/-! ## Accesses that leave the engine alone -/

/-- The host's lists (log 1, log 3) are no part of the engine. -/
theorem sameEngine_withHostLists (s : State) (inputs : List HostInput) (data : List Word) :
    SameEngine s { s with queue := inputs, replies := data } :=
  ⟨⟨rfl, fun _ => rfl⟩, rfl, rfl, rfl⟩

/-- A read at a mapped offset returns the value of the register there and changes nothing in the engine. -/
theorem readReturns_readPort {s : State} {off : Offset} {p : PortReg} (ha : off.toNat % 8 = 0)
    (hp : portReg s.n off = some p) : ReadReturns s off (readPort s p).toNat :=
  fun _ hq => ⟨_, _, step_of_read hq ha hp, sameEngine_withHostLists s _ _, rfl, rfl, rfl⟩

/-- A write to a register that ignores writes changes nothing in the engine. -/
theorem sameEngine_of_ignored_write {s : State} {off : Offset} {data : Word} {rest : List HostInput} {p : PortReg}
    (hq : NextWrite s off data rest) (ha : off.toNat % 8 = 0) (hp : portReg s.n off = some p)
    (hw : ∀ u, writePort p data u = .next u) : ∃ t, step s = .next t ∧ SameEngine s t :=
  ⟨_, (step_of_write hq ha hp).trans (hw _), sameEngine_withHostLists s rest s.replies⟩

/-! ## The port's registers -/

/-- Settles O7: a CMD write runs `low32` of its data, and nothing else of the data is looked at. -/
theorem cmdTakesLowHalfAndReadsZero : Obligations.CmdTakesLowHalfAndReadsZero := by
  refine ⟨fun s data rest hq => step_of_cmd hq, fun s d1 d2 rest hd => ?_,
    fun s => readReturns_readPort (p := .cmd) (by decide) rfl⟩
  calc step { s with queue := .txn (.write 64 0x020#12 d1) :: rest }
      = runCommand (low32 d1) { s with queue := rest } := step_of_cmd rfl
    _ = runCommand (low32 d2) { s with queue := rest } := by rw [low32_eq_low32_iff.mpr hd]
    _ = step { s with queue := .txn (.write 64 0x020#12 d2) :: rest } := by
      rw [step_of_cmd rfl, low32]

/-- Settles O10: the write is `clearStatus`, the read is `statusValue`. -/
theorem statusWriteClearsAndReadShows : Obligations.StatusWriteClearsAndReadShows := by
  refine ⟨fun s data rest hq => ?_, fun s => ?_⟩
  · exact ⟨clearStatus { s with queue := rest }, step_of_write (p := .status) hq (by decide) rfl, rfl, rfl, rfl, rfl,
      fun _ => rfl⟩
  · rw [← statusValue_toNat]
    exact readReturns_readPort (p := .status) (by decide) rfl

/-- Settles O13: the two read values do not depend on the state but for its width, and `writePort` ignores both registers. -/
theorem idAndConfigAreConstants : Obligations.IdAndConfigAreConstants := by
  refine fun s => ⟨readReturns_readPort (p := .id) (by decide) rfl, ?_, ?_⟩
  · rw [← configValue_toNat]
    exact readReturns_readPort (p := .config) (by decide) rfl
  · rintro off data rest (rfl | rfl) hq
    · exact sameEngine_of_ignored_write (p := .id) hq (by decide) rfl fun _ => rfl
    · exact sameEngine_of_ignored_write (p := .config) hq (by decide) rfl fun _ => rfl

end Sys2Proof.Machine
end

section
/-! PROOFS. Which steps can change each piece of the state: the error registers, the operand registers and the flag
(10_state.md R21, R30 to R32, R36; 60_exceptions.md R262, R266). -/

namespace Sys2Proof.Machine

open Sys2Proof.Spec

/-! ## What a command and a command word can do -/

/-- No command touches the width or the host's lists. -/
theorem exec_keeps_host_side {i : Instr} {s t : State} (h : exec i s = .next t) :
    t.n = s.n ∧ t.queue = s.queue ∧ t.replies = s.replies := by
  obtain ⟨u, hu, hn, hq, hr, _⟩ := exec_spec i s
  cases hu.symm.trans h
  exact ⟨hn, hq, hr⟩

/-- A command that is not DEST_CONFLICT leaves the error registers alone. -/
theorem exec_keeps_error_registers {i : Instr} {s t : State} (hw : WellFormed i = true) (h : exec i s = .next t) :
    t.err = s.err ∧ t.errcmd = s.errcmd := by
  obtain ⟨u, hu, _, _, _, ⟨_, herr, hcmd⟩ | ⟨hill, _⟩⟩ := exec_spec i s
  · cases hu.symm.trans h
    exact ⟨herr, hcmd⟩
  · rw [hw] at hill
    cases hill

/-- The 14 commands that do not report write 0 to the flag (10_state.md R30). -/
theorem exec_ov_of_neverReports {i : Instr} {s t : State} (hn : NeverReports i) (hw : WellFormed i = true)
    (h : exec i s = .next t) : t.ov = false := by
  cases i with
  | add | sub | neg | mul | div | rem | divrem | divfw => exact False.elim hn
  | mulfw S rd rd2 rs1 rs2 =>
    have hne : rd ≠ rd2 := by simpa [WellFormed] using hw
    cases (guardDest_of_ne _ s _ hne).symm.trans h
    rfl
  | _ =>
    cases h
    rfl

/-- What running a command word leaves: the same state, a capture, or what the decoded command left. -/
theorem runCommand_next_cases {c : CmdWord} {s t : State} (h : runCommand c s = .next t) :
    t = s ∨ (s.err = 0#4 ∧ ∃ e, decode c = .error e ∧ t = captureError e c s) ∨
      (s.err = 0#4 ∧ ∃ i, decode c = .ok i ∧ exec i s = .next t) := by
  obtain ⟨_, hr⟩ | ⟨herr, e, hd, hr⟩ | ⟨herr, i, hd, hr⟩ := runCommand_cases c s
  · cases hr.symm.trans h
    exact .inl rfl
  · cases hr.symm.trans h
    exact .inr (.inl ⟨herr, e, hd, rfl⟩)
  · exact .inr (.inr ⟨herr, i, hd, hr.symm.trans h⟩)

theorem uval_writeWord_other (s : State) {r q : Reg} (j : Nat) (d : Word) (h : q ≠ r) :
    (s.writeWord r j d).uval q = s.uval q := uval_write_other s r q _ h

/-- Everything a step can do to the engine: nothing, the clear by a STATUS write, the capture, a command, a word write to an
operand register, or the reset input. -/
theorem step_engine_cases {s t : State} (h : step s = .next t) :
    SameEngine s t ∨
    (∃ data rest, NextWrite s 0x010#12 data rest ∧ t = clearStatus { s with queue := rest }) ∨
    (∃ data rest e, NextWrite s 0x020#12 data rest ∧ s.err = 0#4 ∧ decode (low32 data) = .error e ∧
      t = captureError e (low32 data) { s with queue := rest }) ∨
    (∃ data rest i, NextWrite s 0x020#12 data rest ∧ s.err = 0#4 ∧ decode (low32 data) = .ok i ∧
      exec i { s with queue := rest } = .next t) ∨
    (∃ r j data rest, j < s.n.words ∧ NextWrite s (offWord r j) data rest ∧
      t = State.writeWord { s with queue := rest } r j data) ∨
    ∃ dropped rest, s.queue = .reset dropped :: rest ∧ t = resetEngine { s with queue := rest } := by
  obtain ⟨_, rfl⟩ | ⟨_, rest, p, _, _, _, rfl⟩ | ⟨_, _, rest, _, _, rfl⟩ | hstatus | ⟨data, rest, hq, hrun⟩ | hword |
    hreset := step_cases h
  · exact .inl (sameEngine_withHostLists t t.queue t.replies)
  · exact .inl (sameEngine_withHostLists s rest _)
  · exact .inl (sameEngine_withHostLists s rest s.replies)
  · exact .inr (.inl hstatus)
  · obtain rfl | ⟨herr, e, hd, ht⟩ | ⟨herr, i, hd, hexec⟩ := runCommand_next_cases hrun
    · exact .inl (sameEngine_withHostLists s rest s.replies)
    · exact .inr (.inr (.inl ⟨data, rest, e, hq, herr, hd, ht⟩))
    · exact .inr (.inr (.inr (.inl ⟨data, rest, i, hq, herr, hd, hexec⟩)))
  · exact .inr (.inr (.inr (.inr (.inl hword))))
  · exact .inr (.inr (.inr (.inr (.inr hreset))))

/-! ## The error registers -/

/-- Everything a step can do to `ERR` and `ERRCMD`: nothing, the clear by a STATUS write, the capture, or the reset input. -/
theorem step_error_register_cases {s t : State} (h : step s = .next t) :
    (t.err = s.err ∧ t.errcmd = s.errcmd) ∨
    (∃ data rest, NextWrite s 0x010#12 data rest ∧ t.err = 0#4 ∧ t.errcmd = s.errcmd) ∨
    (∃ data rest e, NextWrite s 0x020#12 data rest ∧ s.err = 0#4 ∧ decode (low32 data) = .error e ∧
      t.errcmd = low32 data ∧ t.err = errorCode e) ∨
    ∃ dropped rest, s.queue = .reset dropped :: rest ∧ t.err = 0#4 ∧ t.errcmd = 0#32 := by
  obtain ⟨_, _, herr, hcmd⟩ | ⟨data, rest, hq, rfl⟩ | ⟨data, rest, e, hq, herr, hd, rfl⟩ | ⟨_, _, _, _, _, hd, hexec⟩ |
    ⟨_, _, _, _, _, _, rfl⟩ | ⟨dropped, rest, hq, rfl⟩ := step_engine_cases h
  · exact .inl ⟨herr, hcmd⟩
  · exact .inr (.inl ⟨data, rest, hq, rfl, rfl⟩)
  · exact .inr (.inr (.inl ⟨data, rest, e, hq, herr, hd, rfl, rfl⟩))
  · have hkept := exec_keeps_error_registers (wellFormed_of_decode hd) hexec
    exact .inl hkept
  · exact .inl ⟨rfl, rfl⟩
  · exact .inr (.inr (.inr ⟨dropped, rest, hq, rfl, rfl⟩))

theorem errorCode_le (e : CommandError) : (errorCode e).toNat ≤ 3 := by cases e <;> decide

/-- Under the invariant `ERR` is 0 or one of the three codes of 10_state.md R31. -/
theorem err_le_of_errorRegistersAgree {s : State} (h : ErrorRegistersAgree s) : s.err.toNat ≤ 3 := by
  obtain h0 | ⟨e, _, he⟩ := h
  · rw [h0]
    decide
  · rw [he]
    exact errorCode_le e

/-- Every step keeps the invariant: it leaves both registers alone, puts `ERR` at 0, or writes both by the capture. -/
theorem step_keeps_errorRegistersAgree {s t : State} (hs : ErrorRegistersAgree s) (h : step s = .next t) :
    ErrorRegistersAgree t := by
  obtain ⟨herr, hcmd⟩ | ⟨_, _, _, herr, _⟩ | ⟨data, _, e, _, _, hd, hcmd, herr⟩ | ⟨_, _, _, herr, _⟩ :=
    step_error_register_cases h
  · rwa [ErrorRegistersAgree, herr, hcmd]
  · exact .inl herr
  · exact .inr ⟨e, hcmd ▸ hd, herr⟩
  · exact .inl herr

/-- Settles O19: the invariant is kept by every step, and it bounds `ERR`. -/
theorem errorRegistersAgreeIsKept : Obligations.ErrorRegistersAgreeIsKept := fun _ _ hs h =>
  have ht := step_keeps_errorRegistersAgree hs h
  ⟨ht, err_le_of_errorRegistersAgree ht⟩

/-- Settles O20: no error is pending after reset. -/
theorem errorRegistersAgreeAtReset : Obligations.ErrorRegistersAgreeAtReset := .inl (resetAt_err builtWidth)

/-- Settles O12: of the four things a step can do to the error registers, only the capture and the reset input change
`ERRCMD`. -/
theorem errcmdIsWrittenOnlyByTheCapture : Obligations.ErrcmdIsWrittenOnlyByTheCapture := by
  refine ⟨fun s t h hne => ?_, fun s data rest hq => ?_, fun s => ?_⟩
  · obtain ⟨_, hcmd⟩ | ⟨_, _, _, _, hcmd⟩ | hcapture | ⟨dropped, rest, hq, _, hcmd⟩ := step_error_register_cases h
    · exact absurd hcmd hne
    · exact absurd hcmd hne
    · exact .inl hcapture
    · exact .inr ⟨dropped, rest, hq, hcmd⟩
  · exact sameEngine_of_ignored_write (p := .errcmd) hq (by decide) rfl fun _ => rfl
  · rw [← errcmdValue_toNat]
    exact readReturns_readPort (p := .errcmd) (by decide) rfl

/-! ## The width, the operand registers and the flag -/

theorem step_keeps_width {s t : State} (h : step s = .next t) : t.n = s.n := by
  obtain ⟨⟨hn, _⟩, _⟩ | ⟨_, _, _, rfl⟩ | ⟨_, _, _, _, _, _, rfl⟩ | ⟨_, _, _, _, _, _, hexec⟩ | ⟨_, _, _, _, _, _, rfl⟩ |
    ⟨_, _, _, rfl⟩ := step_engine_cases h
  · exact hn
  · rfl
  · rfl
  · exact (exec_keeps_host_side hexec).1
  · rfl
  · rfl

Try it: Show the lines of the material that contain the word "leaves".

Result for this task:
/-- A command that is not DEST_CONFLICT leaves the error registers alone. -/
/-- What running a command word leaves: the same state, a capture, or what the decoded command left. -/
/-- Every step keeps the invariant: it leaves both registers alone, puts `ERR` at 0, or writes both by the capture. -/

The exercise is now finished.